[Stored data]
-- ==== Sys2Proof/Word.lean ====
section
/-! DEFINITION. The words and identifiers of the Feriebo (R3, R14, R50): plain abbreviations, nothing computed. -/

namespace Sys2Proof

/-- An instruction word (R108). -/
abbrev Word := BitVec 32
/-- A general register, a system register, a memory dword (R3, R23). -/
abbrev Dword := BitVec 64
/-- A vector register (R23). -/
abbrev VReg := BitVec 512
/-- A 5-bit register specifier (R122). -/
abbrev Reg := BitVec 5
/-- A mask register number k0 to k7 (R147). -/
abbrev KReg := BitVec 3
/-- An endpoint identifier: package, die, unit (R14). -/
abbrev Ep := BitVec 22
/-- A package number (R19). -/
abbrev Pkg := BitVec 10
/-- One of a core's sixteen contexts (R16). -/
abbrev Ctx := BitVec 4
/-- A launch queue number (R259). -/
abbrev Qn := BitVec 12
/-- An address-space identifier (R13). -/
abbrev Asid := BitVec 16
/-- A launch identity: queue number and record number (R154). -/
abbrev Lid := BitVec 44

end Sys2Proof
end

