/-- A Ubfort packet: the header fields of R297 but for ECRC, its payload as a little-endian number, and the model's own notes: the bytes
a WRITE enables, the access or launch it belongs to, the virtual addresses that its leaf translated (R292), the package whose mesh holds it, the output
port it waits at, the input port it came by (14 for none), and whether its ECRC failed (notes/assumptions/8.md). -/
structure Packet where
  type : PType := .read
  vn : BitVec 3 := 0
  bank : BitVec 1 := 0
  dst : Ep := 0
  src : Ep := 0
  ctx : Ctx := 0
  str : BitVec 4 := 15
  seq : BitVec 16 := 0
  opn : Bool := false
  cls : Bool := false
  epoch : BitVec 1 := 0
  abn : Bool := false
  len : BitVec 9 := 0
  op : BitVec 7 := 0
  pa : BitVec 54 := 0
  pmask : BitVec 32 := 0
  cqe : BitVec 5 := 0
  hops : BitVec 5 := 0
  auxf : BitVec 32 := 0
  payload : Nat := 0
  be : BitVec 256 := 0
  note : Nat := 0
  vas : List Dword := []
  at_ : Pkg := 0
  via : Option (BitVec 4) := none
  inPort : BitVec 4 := 14
  bad : Bool := false
  /-- The time at its destination when it was sent (R302), the cycle of the port it came by at which it came, or of the port it is queued for since when it
  waits (R302), and that it has crossed its package's bridge, or need not (R8). -/
  born : Nat := 0
  since : Nat := 0
  crossed : Bool := false
  /-- Of a packet whose sending on a link has begun: its flits already sent (R298). -/
  out : Nat := 0
  deriving DecidableEq, Repr

/-- A packet its source keeps until it is acknowledged (R66, R302). -/
structure Sent where
  pkt : Packet := {}
  sentAt : Nat := 0
  tries : Nat := 0
  backoff : Option Nat := none
  resent : Bool := false
  deriving DecidableEq, Repr

/-- A source's side of one stream (R64 to R66); `wire` is the epoch its packets carry (notes/assumptions/19.md). -/
structure Stream where
  bound : Bool := false
  ep : Ep := 0
  epoch : BitVec 1 := 0
  wire : BitVec 1 := 0
  seq : BitVec 16 := 0
  opened : Bool := false
  err : Bool := false
  unacked : List Sent := []
  deriving DecidableEq, Repr

/-- A fault to be posted against a thread (R271 to R274). -/
structure FaultReq where
  kind : BitVec 8 := 0
  src : BitVec 4 := 0
  id : Nat := 0
  pc : BitVec 18 := 0
  va : Dword := 0
  aux0 : Dword := 0
  aux1 : Dword := 0
  aux2 : Dword := 0
  aux3 : Dword := 0
  deriving DecidableEq, Repr

/-- A record outstanding against a thread, with the endpoint, the context and the SEQ that name it (R273, R280); `gone` once the command it is about
went with an evicted crew, done or failed. -/
structure Outstanding where
  ep : Ep := 0
  ctx : Ctx := 0
  gone : Bool := false
  seq : BitVec 16 := 0
  src : BitVec 4 := 0
  kind : BitVec 8 := 0
  id : Nat := 0
  deriving DecidableEq, Repr

/-- The record that a TLD, TST or ENQ has read, kept for the instruction's reissue: where it stands, the instruction's address, its dwords, and
the first of them that carried the poison mark (R234, R268). -/
structure RecordRead where
  pc : BitVec 18 := 0
  va : Dword := 0
  dwords : List Dword := []
  bad : Option Nat := none
  deriving DecidableEq, Repr

/-- A fault that a walk found, kept until the instruction reissues and takes it (R56, R171); `table` says that a table itself could not be read
(R274). -/
structure WalkFault where
  table : Bool := false
  page : Nat := 0
  kind : BitVec 8 := 0
  entry : Dword := 0
  entryPa : Nat := 0
  deriving DecidableEq, Repr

> WHAT TO PRODUCE: From the records above, reproduce exactly the lines from the one with "a WRITE enables, the" to the one with "(R66, R302). -/", both included, and no others.

> ANSWER TO THE EXERCISE:
a WRITE enables, the access or launch it belongs to, the virtual addresses that its leaf translated (R292), the package whose mesh holds it, the output
port it waits at, the input port it came by (14 for none), and whether its ECRC failed (notes/assumptions/8.md). -/
structure Packet where
  type : PType := .read
  vn : BitVec 3 := 0
  bank : BitVec 1 := 0
  dst : Ep := 0
  src : Ep := 0
  ctx : Ctx := 0
  str : BitVec 4 := 15
  seq : BitVec 16 := 0
  opn : Bool := false
  cls : Bool := false
  epoch : BitVec 1 := 0
  abn : Bool := false
  len : BitVec 9 := 0
  op : BitVec 7 := 0
  pa : BitVec 54 := 0
  pmask : BitVec 32 := 0
  cqe : BitVec 5 := 0
  hops : BitVec 5 := 0
  auxf : BitVec 32 := 0
  payload : Nat := 0
  be : BitVec 256 := 0
  note : Nat := 0
  vas : List Dword := []
  at_ : Pkg := 0
  via : Option (BitVec 4) := none
  inPort : BitVec 4 := 14
  bad : Bool := false
  /-- The time at its destination when it was sent (R302), the cycle of the port it came by at which it came, or of the port it is queued for since when it
  waits (R302), and that it has crossed its package's bridge, or need not (R8). -/
  born : Nat := 0
  since : Nat := 0
  crossed : Bool := false
  /-- Of a packet whose sending on a link has begun: its flits already sent (R298). -/
  out : Nat := 0
  deriving DecidableEq, Repr

/-- A packet its source keeps until it is acknowledged (R66, R302). -/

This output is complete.